Guest Post: Two (Senate) Officers and a Gentleman
By Senate Sergeant-at-Arms Tony Beard and Greg Schmidt, Secretary of the Senate.
The day started with the usual grey West Coast beach overcast which, as the bagpiper played, soon began to break. The morning sunlight gradually crept through the stained glass windows, filling the sanctuary of the American Martyrs Catholic Church with a sense of warmth and welcome.
The people who had come this day to celebrate the life of long-time senator Robert Graham Beverly numbered about 250, including former California senator and Governor George Deukmejian, Former Assembly Speaker Willie Brown, Attorney General and former Governor Jerry Brown, Secretary of State Debra Bowen, Assemblyman Charles Calderon and former legislators Richard Alatorre, Mike Roos, and Jerry Felando.
There was also a special friend and emissary — Don Maddy, the son of Beverly’s closest friend, the late Senator Ken Maddy — and numerous friends, professional associates and neighbors.
Beverly’s wife of 64 years, Bettilu, along with her family, greeted us as we entered the church. Once seated, we were greeted by a large black and white photograph of Beverly as a candidate, very Kennedy-like, coatless with shirt and tie, sitting on the top of the back seat of a white convertible, white hair, a broad smile, waving to the crowd in front of him. On this day that crowd was us. It was hard not to wave back. It made you smile, just remembering.
After the Catholic ceremony, we were treated to various remembrances of this man — father, grandfather, husband, Ssenator.
Superior Court Judge Hollingsworth, a former law partner, remembered their struggles in the early days. How they spent time pitching pennies with each other in the office waiting for the phone to ring. How their careers as lawyers grew, right up to Judge Hollingsworth’s appointment to the Superior Court bench where later in his career he was asked to serve in the South Bay Superior Court, so it would be easier for him to have his weekly Friday lunch with his pal, Bob Beverly.
It was evident that change of location was “influenced quietly by the Senator”.

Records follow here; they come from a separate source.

-- ==== Sys2Proof/Machine/Ops.lean ====
section
/-! DEFINITION. The operations that commands share: bit fields, access to the islands, time, event records,
telemetry counters, error and status codes, memory accesses and credits. -/

namespace Sys2Proof.Machine

/-- Answer of a command that runs. -/
abbrev Res := Host.Outcome State Fault Refusal

/-! ### Bit fields -/

/-- Bits `lo + len - 1 : lo` of a word, as a number. -/
def fld {n : Nat} (w : BitVec n) (lo len : Nat) : Nat := (w.toNat >>> lo) % 2 ^ len

/-- Bit `i` of a word. -/
def bit {n : Nat} (w : BitVec n) (i : Nat) : Bool := w.toNat.testBit i

/-- The signed value of bits `lo + len - 1 : lo`. -/
def sfld {n : Nat} (w : BitVec n) (lo len : Nat) : Int :=
  let v := fld w lo len
  if v < 2 ^ (len - 1) then (v : Int) else (v : Int) - 2 ^ len

/-- 1 or 0. -/
def b2n (b : Bool) : Nat := if b then 1 else 0

/-- Byte `i` of a word, byte 0 in the low bits (R5). -/
def byteOf {n : Nat} (w : BitVec n) (i : Nat) : Nat := fld w (8 * i) 8

/-- The number whose byte `i` is element `i` of the list (R5). -/
def ofBytes : List Nat → Nat
  | [] => 0
  | b :: t => b % 256 + 256 * ofBytes t

/-- The low `n` bytes of a number, low byte first (R5). -/
def toBytes : Nat → Nat → List Nat
  | 0, _ => []
  | n + 1, v => v % 256 :: toBytes n (v / 256)

/-- A little-endian 32-bit word at byte `o` of a byte list; bytes beyond the list are 0. -/
def le (l : List Nat) (o n : Nat) : Nat := ofBytes ((l.drop o).take n)

/-- The numbers 0 to 31 whose bit is set in a word. -/
def setBits {n : Nat} (w : BitVec n) : List Nat := (List.range n).filter fun i => bit w i

/-! ### Codes -/

/-- Response status code (R109). -/
def RspStatus.code : RspStatus → Nat
  | .ok => 0 | .ue => 1 | .decerr => 2 | .perm => 3 | .fenced => 4 | .window => 5
  | .aborted => 6 | .fault => 7 | .thermstop => 8 | .stale => 9 | .badreq => 10

/-- Place in the order of R111; statuses that no data access ends with come first, as whole-request answers. -/
def RspStatus.rank : RspStatus → Nat
  | .fault => 0 | .thermstop => 1 | .fenced => 2 | .ue => 3 | .stale => 4 | .window => 5 | .ok => 6
  | .decerr => 0 | .perm => 0 | .aborted => 0 | .badreq => 0

/-- The status that several accesses give together (R111). -/
def RspStatus.worse (a b : RspStatus) : RspStatus := if b.rank < a.rank then b else a

/-- The first status of R111's order in a list; OK for none. -/
def worstOf (l : List RspStatus) : RspStatus := l.foldl RspStatus.worse .ok

/-- Colour code (R92). -/
def Colour.code : Colour → Nat
  | .green => 0 | .yellow => 1 | .red => 2

/-- E_OK (R764). -/
def eOk : BitVec 8 := 0
/-- E_BADOP (R764). -/
def eBadop : BitVec 8 := 1
/-- E_BADARG (R764). -/
def eBadarg : BitVec 8 := 2
/-- E_RANGE (R764). -/
def eRange : BitVec 8 := 3
/-- E_STATE (R764). -/
def eState : BitVec 8 := 4
/-- E_BUSY (R764). -/
def eBusy : BitVec 8 := 5
/-- E_NOTSUP (R764). -/
def eNotsup : BitVec 8 := 6
/-- E_CHECK (R764). -/
def eCheck : BitVec 8 := 7
/-- E_TIMEOUT (R764). -/
def eTimeout : BitVec 8 := 8
/-- E_ABORTED (R764). -/
def eAborted : BitVec 8 := 9
/-- E_NOT_ACTIVE (R764). -/
def eNotActive : BitVec 8 := 10
/-- E_NOSPARE (R764). -/
def eNospare : BitVec 8 := 11

/-- Layer of a physical slice (R9). -/
def layerOf (p : Nat) : Nat := p / 9

/-! ### Access to the islands -/

/-- Channel island and slice `p`. -/
def State.slice (s : State) (p : Nat) : Slice := Tab.get Slice.reset s.slices p

/-- The state with island `p` replaced. -/
def State.setSlice (s : State) (p : Nat) (x : Slice) : State :=
  { s with slices := Tab.set Slice.reset s.slices p x }

/-- The state with island `p` changed. -/
def State.modSlice (s : State) (p : Nat) (f : Slice → Slice) : State := s.setSlice p (f (s.slice p))

/-- Port `k` (0 to 35). -/
def State.port (s : State) (k : Nat) : Port := Tab.get Port.reset s.ports k

/-- The state with port `k` replaced. -/
def State.setPort (s : State) (k : Nat) (x : Port) : State :=
  { s with ports := Tab.set Port.reset s.ports k x }

/-- The state with port `k` changed. -/
def State.modPort (s : State) (k : Nat) (f : Port → Port) : State := s.setPort k (f (s.port k))

/-- The state with the fabric island changed. -/
def State.modFab (s : State) (f : Fab → Fab) : State := { s with fab := f s.fab }

/-- The state with the mailbox changed. -/
def State.modMbx (s : State) (f : Mbx → Mbx) : State := { s with mbx := f s.mbx }

/-- The state with the system fields changed. -/
def State.modSys (s : State) (f : Sys → Sys) : State := { s with sys := f s.sys }

/-- The state with the stack fields changed. -/
def State.modStk (s : State) (f : Stack → Stack) : State := { s with stk := f s.stk }

/-- The state with the determinism fields changed. -/
def State.modDet (s : State) (f : Det → Det) : State := { s with det := f s.det }

/-- The state with the thermal fields changed. -/
def State.modTherm (s : State) (f : Therm → Therm) : State := { s with therm := f s.therm }

/-- The state with the ring fields changed. -/
def State.modRing (s : State) (f : Ring → Ring) : State := { s with ring := f s.ring }

/-- The state with the control-port fields changed. -/
def State.modCtl (s : State) (f : Ctl → Ctl) : State := { s with ctl := f s.ctl }

/-- The state with the landing port changed. -/
def State.modBlp (s : State) (f : Blp → Blp) : State := { s with blp := f s.blp }

/-- The state with channel island `p`'s scheduler changed. -/
def State.modSch (s : State) (p : Nat) (f : Sched → Sched) : State :=
  s.modSlice p fun x => { x with sch := f x.sch }

/-- The state with channel island `p`'s data structures changed. -/
def State.modDat (s : State) (p : Nat) (f : ChData → ChData) : State :=
  s.modSlice p fun x => { x with dat := f x.dat }

/-- The state with bundle `p` changed. -/
def State.modLink (s : State) (p : Nat) (f : Link → Link) : State :=
  s.modSlice p fun x => { x with link := f x.link }

/-- Even parity over the bits of `v` below bit `n` (R595, R596). -/
def evenParity (n v : Nat) : Nat := ((List.range n).filter fun i => v.testBit i).length % 2

/-- A row half: ROP `op`, its fields in their places, parity in bit 49 (R595). -/
def rowHalf (op fields : Nat) : BitVec 50 := BitVec.ofNat 50 (op + fields + evenParity 49 (op + fields) * 2 ^ 49)

/-- A column half: COP `op`, its fields in their places, parity in bit 29 (R596). -/
def colHalf (op fields : Nat) : BitVec 50 := BitVec.ofNat 50 (op + fields + evenParity 29 (op + fields) * 2 ^ 29)

/-- A half goes into the frame of CCLK `t` (R594); halves other than NOP are counted, and one sent while the alert is low is
discarded by the endpoint and will be sent again (R599, R600). -/
def Link.send (l : Link) (t : Nat) (col : Bool) (w : BitVec 50) : Link :=
  { l with again := if l.alert then l.again ++ [⟨col, w, t⟩] else l.again, halves := (l.halves + 1) % 2 ^ 16,
           resend := if l.alert then (l.resend + 1) % 2 ^ 16 else l.resend,
           hist := (l.hist ++ [(⟨col, w, t⟩ : Half)]).drop (l.hist.length - 65534),
           frame := if col then (l.frame.setWidth 50).setWidth 80 ||| (w.setWidth 80) <<< 50
                    else (l.frame >>> 50) <<< 50 ||| w.setWidth 80 }

/-- The alert is cleared over the sideband, and the two counts agree again: halves sent from now on are executed (step 2 of R630,
R599, R600). -/
def Link.clearAlert (l : Link) : Link :=
  if l.alert then { l with alert := false, halves := (l.halves + 2 ^ 16 - l.resend) % 2 ^ 16 } else l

Judge Bill Keene, who said, “his credentials were in order to recall his 60-year friend.” said that Bob, “sang from inside” as a state senator. How he was meant to fill that seat. How the judge’s favorite Yiddish word was “mensch” . How it meant someone of consequence, someone to be emulated and admired, someone of noble character, with a sense of dignity and a sense of what is right.

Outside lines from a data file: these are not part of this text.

-- ==== Sys2Proof/Machine/Codec.lean ====
section
/-! DEFINITION. The codes the block computes: RS(72,64) over GF(2^8) with erasures, CRC-32C, the GF(2^64) leaf of
a digest, and SHA-256. All on natural numbers, by structural recursion. -/

namespace Sys2Proof.Machine

/-! ### GF(2^8) (R654) -/

/-- Multiply by α = 0x02, modulo x^8 + x^4 + x^3 + x^2 + 1. -/
def gfX (a : Nat) : Nat := if a < 128 then 2 * a else (2 * a) ^^^ 0x11D

/-- The low `n` bits of `b` times `a`. -/
def gfMulN : Nat → Nat → Nat → Nat
  | 0, _, _ => 0
  | n + 1, a, b => (if b % 2 = 1 then a else 0) ^^^ gfMulN n (gfX a) (b / 2)

/-- Product in GF(2^8). -/
def gfMul (a b : Nat) : Nat := gfMulN 8 a b

/-- α to the power `n`. -/
def gfAlpha : Nat → Nat
  | 0 => 1
  | n + 1 => gfX (gfAlpha n)

/-- `a` to the power `n`. -/
def gfPow (a : Nat) : Nat → Nat
  | 0 => 1
  | n + 1 => gfMul a (gfPow a n)

/-- Inverse of a nonzero element: its power 254. -/
def gfInv (a : Nat) : Nat := gfPow a 254

/-- Quotient in GF(2^8). -/
def gfDiv (a b : Nat) : Nat := gfMul a (gfInv b)

/-! ### RS(72,64) (R654) -/

/-- Coefficients of a monic product, highest power below the leading one first, times (x − `r`). -/
def polyMulRoot (g : List Nat) (r : Nat) : List Nat :=
  List.zipWith (fun a b => a ^^^ gfMul r b) (g ++ [0]) (1 :: g)

/-- The generator without its leading coefficient, coefficient of x^7 first. -/
def rsGen : List Nat := (List.range 8).foldl (fun g j => polyMulRoot g (gfAlpha j)) []

/-- One step of the division of m(x) x^8 by g(x): the remainder register, coefficient of x^7 first. -/
def rsStep (g r : List Nat) (d : Nat) : List Nat :=
  match r with
  | [] => []
  | h :: t =>
    let f := h ^^^ d
    List.zipWith (fun a b => a ^^^ gfMul f b) (t ++ [0]) g

/-- Check symbols 64 to 71 of 64 data symbols. -/
def rsCheck (d : List Nat) : List Nat :=
  let g := rsGen
  d.foldl (rsStep g) [0, 0, 0, 0, 0, 0, 0, 0]

/-- The 72 symbols of a code word. -/
def symsOf (c : Code) : List Nat := toBytes 72 c.toNat

/-- The data of a code word: symbols 0 to 63. -/
def dataOf (c : Code) : Line := c.setWidth 512

/-- Encode 64 data bytes with fresh check symbols (R655). The zero access needs none. -/
def rsEncode (d : Line) : Code :=
  if d = 0 then 0
  else
    let b := toBytes 64 d.toNat
    BitVec.ofNat 576 (ofBytes (b ++ rsCheck b))

/-- Syndrome j of the symbols: the code polynomial at α^j. -/
def rsSyn (c : List Nat) (j : Nat) : Nat :=
  let x := gfAlpha j
  c.foldl (fun a s => gfMul a x ^^^ s) 0

/-- All eight syndromes. -/
def rsSyns (c : List Nat) : List Nat := (List.range 8).map (rsSyn c)

/-- Locator of symbol i: α^(71 − i). -/
def rsLoc (i : Nat) : Nat := gfAlpha (71 - i)

/-- Take a known locator out of a syndrome sequence: T_j = S_(j+1) + X S_j. -/
def rsFilter (x : Nat) (t : List Nat) : List Nat :=
  List.zipWith (fun a b => b ^^^ gfMul x a) t t.tail

/-- Value at symbol `i` when the wrong symbols are exactly those of `l` (which holds `i`). -/
def rsValue (syn : List Nat) (l : List Nat) (i : Nat) : Nat :=
  let o := l.filter (· != i)
  let t := o.foldl (fun t k => rsFilter (rsLoc k) t) syn
  let p := o.foldl (fun a k => gfMul a (rsLoc i ^^^ rsLoc k)) 1
  gfDiv (t.headD 0) p

/-- The sequence is geometric with ratio `x`. -/
def isGeo (x : Nat) : List Nat → Bool
  | a :: b :: t => (b == gfMul x a) && isGeo x (b :: t)
  | _ => true

/-- The one unknown error that a filtered syndrome sequence shows, if it shows exactly one. -/
def rsOne (t : List Nat) (era : List Nat) : Option Nat :=
  match t with
  | a :: b :: _ =>
    if a = 0 then none
    else
      let x := gfDiv b a
      if isGeo x t then (List.range 72).find? (fun i => rsLoc i == x && !era.contains i) else none
  | _ => none

/-- Two unknown errors: the roots of the error locator that the first four syndromes fix. -/
def rsTwo (s : List Nat) : Option (Nat × Nat) :=
  match s with
  | s0 :: s1 :: s2 :: s3 :: _ =>
    let det := gfMul s1 s1 ^^^ gfMul s0 s2
    if det = 0 then none
    else
      let a := gfDiv (gfMul s0 s3 ^^^ gfMul s1 s2) det
      let b := gfDiv (gfMul s1 s3 ^^^ gfMul s2 s2) det
      match (List.range 72).filter (fun i =>
        let x := rsLoc i
        gfMul x x ^^^ gfMul a x ^^^ b == 0) with
      | [i, j] => some (i, j)
      | _ => none
  | _ => none

/-- What a decode finds: the corrected symbols, the unknown errors it corrected, and every symbol it changed;
`ue` for an uncorrectable pattern, with the symbols as read (R658, R661, R664). -/
structure Decoded where
  /-- symbols after correction, or as read -/
  code : Code
  /-- uncorrectable -/
  ue : Bool
  /-- symbols corrected outside the erasure set -/
  unknown : List Nat
  /-- symbols changed -/
  changed : List Nat
  deriving DecidableEq, Repr

/-- Symbols to correct, when the erasures are `era` and the unknown errors `unk`; none when they do not explain
every syndrome. -/
def rsFix (c : Code) (syn era unk : List Nat) : Option Decoded :=
  let l := era ++ unk
  let vals := l.map fun i => (i, rsValue syn l i)
  let c' := vals.foldl (fun a iv => a ^^^ (BitVec.ofNat 576 (iv.2 * 2 ^ (8 * iv.1)))) c
  if (rsSyns (symsOf c')).all (· == 0) then
    some ⟨c', false, unk, (vals.filter fun iv => iv.2 != 0).map (·.1)⟩
  else none

/-- The decoder of R658: with no erasure up to 2 unknown errors, with 1 to 4 erasures up to 1. -/
def rsDecode (c : Code) (era : List Nat) : Decoded :=
  if c = 0 then ⟨c, false, [], []⟩
  else
    let syn := rsSyns (symsOf c)
    if syn.all (· == 0) then ⟨c, false, [], []⟩
    else
      let bad : Decoded := ⟨c, true, [], []⟩
      let t := era.foldl (fun t k => rsFilter (rsLoc k) t) syn
      if t.all (· == 0) then (rsFix c syn era []).getD bad
      else
        match rsOne t era with
        | some i => (rsFix c syn era [i]).getD bad
        | none =>
          if era.isEmpty then
            match rsTwo syn with
            | some (i, j) => (rsFix c syn [] [i, j]).getD bad
            | none => bad
          else bad

/-! ### CRC -/

/-- `n` bit steps of a reflected CRC with polynomial `p`. -/
def crcBits (p : Nat) : Nat → Nat → Nat
  | 0, c => c
  | n + 1, c => crcBits p n (if c % 2 = 1 then (c / 2) ^^^ p else c / 2)

/-- CRC-32C register after the bytes (R785: RFC 3720). -/
def crc32cReg (c : Nat) (l : List Nat) : Nat := l.foldl (fun c b => crcBits 0x82F63B78 8 (c ^^^ b)) c

/-- CRC-32C with initial value and final XOR 0xFFFF_FFFF (R785). -/
def crc32c (l : List Nat) : Nat := crc32cReg 0xFFFFFFFF l ^^^ 0xFFFFFFFF

/-! ### GF(2^64) (R724) -/

/-- Multiply by x modulo x^64 + x^4 + x^3 + x + 1. -/
def gf64X (a : Nat) : Nat := if a < 2 ^ 63 then 2 * a else ((2 * a) % 2 ^ 64) ^^^ 0x1B

/-- The low `n` bits of `b` times `a`. -/
def gf64MulN : Nat → Nat → Nat → Nat
  | 0, _, _ => 0
  | n + 1, a, b => (if b % 2 = 1 then a else 0) ^^^ gf64MulN n (gf64X a) (b / 2)

/-- Product in GF(2^64). -/
def gf64Mul (a b : Nat) : Nat := gf64MulN 64 a b

/-- `a` to the power `n` in GF(2^64). -/
def gf64Pow (a : Nat) : Nat → Nat
  | 0 => 1
  | n + 1 => gf64Mul a (gf64Pow a n)

/-- Leaf of consecutive words from word index `j` of a block: XOR of w_j K^(512 − j) (R724). -/
def leafOf (key : Nat) : Nat → List Nat → Nat
  | _, [] => 0
  | j, w :: t => (if w = 0 then 0 else gf64Mul w (gf64Pow key (512 - j))) ^^^ leafOf key (j + 1) t

/-! ### SHA-256 (R729: FIPS 180-4) -/

/-- Sum modulo 2^32. -/
def add32 (a b : Nat) : Nat := (a + b) % 2 ^ 32

/-- Rotate a 32-bit word right. -/
def rotr (x n : Nat) : Nat := (x >>> n) ||| ((x <<< (32 - n)) % 2 ^ 32)

/-- The 64 constants. -/
def shaK : List Nat :=
  [0x428a2f98, 0x71374491, 0xb5c0fbcf, 0xe9b5dba5, 0x3956c25b, 0x59f111f1, 0x923f82a4, 0xab1c5ed5] ++
  [0xd807aa98, 0x12835b01, 0x243185be, 0x550c7dc3, 0x72be5d74, 0x80deb1fe, 0x9bdc06a7, 0xc19bf174] ++
  [0xe49b69c1, 0xefbe4786, 0x0fc19dc6, 0x240ca1cc, 0x2de92c6f, 0x4a7484aa, 0x5cb0a9dc, 0x76f988da] ++
  [0x983e5152, 0xa831c66d, 0xb00327c8, 0xbf597fc7, 0xc6e00bf3, 0xd5a79147, 0x06ca6351, 0x14292967] ++
  [0x27b70a85, 0x2e1b2138, 0x4d2c6dfc, 0x53380d13, 0x650a7354, 0x766a0abb, 0x81c2c92e, 0x92722c85] ++
  [0xa2bfe8a1, 0xa81a664b, 0xc24b8b70, 0xc76c51a3, 0xd192e819, 0xd6990624, 0xf40e3585, 0x106aa070] ++
  [0x19a4c116, 0x1e376c08, 0x2748774c, 0x34b0bcb5, 0x391c0cb3, 0x4ed8aa4a, 0x5b9cca4f, 0x682e6ff3] ++
  [0x748f82ee, 0x78a5636f, 0x84c87814, 0x8cc70208, 0x90befffa, 0xa4506ceb, 0xbef9a3f7, 0xc67178f2]

/-- The initial hash value. -/
def shaH0 : List Nat := [0x6a09e667, 0xbb67ae85, 0x3c6ef372, 0xa54ff53a, 0x510e527f, 0x9b05688c, 0x1f83d9ab, 0x5be0cd19]

/-- Extend a message schedule held newest first, `n` more words. -/
def shaSched : Nat → List Nat → List Nat
  | 0, w => w
  | n + 1, w =>
    let a := w.getD 1 0
    let b := w.getD 14 0
    let s1 := rotr a 17 ^^^ rotr a 19 ^^^ (a >>> 10)
    let s0 := rotr b 7 ^^^ rotr b 18 ^^^ (b >>> 3)
    shaSched n (((s1 + w.getD 6 0 + s0 + w.getD 15 0) % 2 ^ 32) :: w)

/-- One round on the eight working variables. -/
def shaRound (h : List Nat) (kw : Nat) : List Nat :=
  match h with
  | [a, b, c, d, e, f, g, hh] =>
    let s1 := rotr e 6 ^^^ rotr e 11 ^^^ rotr e 25
    let ch := (e &&& f) ^^^ ((0xFFFFFFFF ^^^ e) &&& g)
    let t1 := (hh + s1 + ch + kw) % 2 ^ 32
    let s0 := rotr a 2 ^^^ rotr a 13 ^^^ rotr a 22
    let mj := (a &&& b) ^^^ (a &&& c) ^^^ (b &&& c)
    [add32 t1 (s0 + mj), a, b, c, add32 d t1, e, f, g]
  | l => l

/-- A big-endian 32-bit word of four bytes. -/
def be32 (l : List Nat) : Nat := l.foldl (fun a b => a * 256 + b) 0

/-- One 64-byte block. -/
def shaBlock (h : List Nat) (blk : List Nat) : List Nat :=
  let w0 := (List.range 16).map fun i => be32 ((blk.drop (4 * i)).take 4)
  let w := (shaSched 48 w0.reverse).reverse
  let r := (List.zipWith (fun k x => k + x) shaK w).foldl shaRound h
  List.zipWith add32 h r

/-- The blocks of a padded message, `n` of them. -/
def shaBlocks : Nat → List Nat → List Nat → List Nat
  | 0, h, _ => h
  | n + 1, h, m => shaBlocks n (shaBlock h (m.take 64)) (m.drop 64)

/-- The `n` bytes of a number, high byte first. -/
def beBytes (n v : Nat) : List Nat := (toBytes n v).reverse

/-- SHA-256 of a byte string, as 32 bytes. -/
def sha256 (m : List Nat) : List Nat :=
  let n := m.length
  let pad := (119 - n % 64) % 64
  let m' := m ++ [0x80] ++ List.replicate pad 0 ++ beBytes 8 (8 * n)
  (shaBlocks (m'.length / 64) shaH0 m').flatMap (beBytes 4)

/-- SHA-256 as a 256-bit value with byte 0 in the low bits. -/
def sha256Bits (m : List Nat) : BitVec 256 := BitVec.ofNat 256 (ofBytes (sha256 m))

end Sys2Proof.Machine
end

That was Bob Beverly, as a senator and person.
He recalled that on the death of George Gershwin, it was said by a friend, “I don’t have to believe it if I do not want to.” And with great poignancy stated, “Bob Beverly died on October 14th 2009 and I don’t have to believe it if I don’t want to.”
Beverly’s young Grandson, Angus, recalled conversations with his grandfather, doing word scrambles and the senator’s love of American history. How his grandfather taught him confidence and integrity.
He said he loved these conversations with his grandfather. Like the time Bob was discussing oil drilling and the effects on the environment with his daughter, Angus’ mother.
Angus joined the conversation, agreeing with his mother’s point of view and told his Republican grandfather, “Everyone knows Republicans do not care about the environment.”
The senator paused, and then reminded his grandson, “Teddy Roosevelt was a Republican and he cared about the environment. Don’t tell me Republicans do not care about the environment.”
He remembered the time they visited Washington D.C. How “they visited the various monuments and the conversations they had about them or the people they celebrated.
But one was especially important one, the World War II Memorial, where for the first time, he saw his grandfather cry.
“He was silent as his eyes teared up. I know it was for the people in that war that he cared about,” Angus said.
One of Beverly’s sons thanked the caregivers who gave their time to comfort his father during his last days. He told us a story about election brochures and why Bob believed everything printed should get out before Election Day “because there is nothing more useless than an election brochure the day after an election.”
It was a ceremony that truly reflected the impact of legislative term limits, since it was void of any active members of the Senate. Bob served 30 years in the Legislature, was vice chairman of the Rules Committee and routinely the upper house’s presiding officer, yet no current Senators were present.
Greg Schmidt and I were asked by a former member of the Assembly, “Where is the Senate?” to which Greg Schmidt replied, “I guess it’s us”.
In a different time, a quorum would have been present.
Our Secretary of the Senate said it so well: “Bob loved two things, life and the Senate. Life has subdivisions that were his privately: his family, his friends, his hometown, his history. But his love of the Senate was ours together.”
Beverly believed fervently in the value of our governmental system, where citizens might be elected and serve with others who become friends, joining together to make this state a better place.
“He was the last Republican senator to preside—not that the rules have changed, not because he was subservient to the majority, but because he believed it was HIS goddamn house.
“He was there and he made his own way.”
It was a ceremony befitting the gentlemen he was.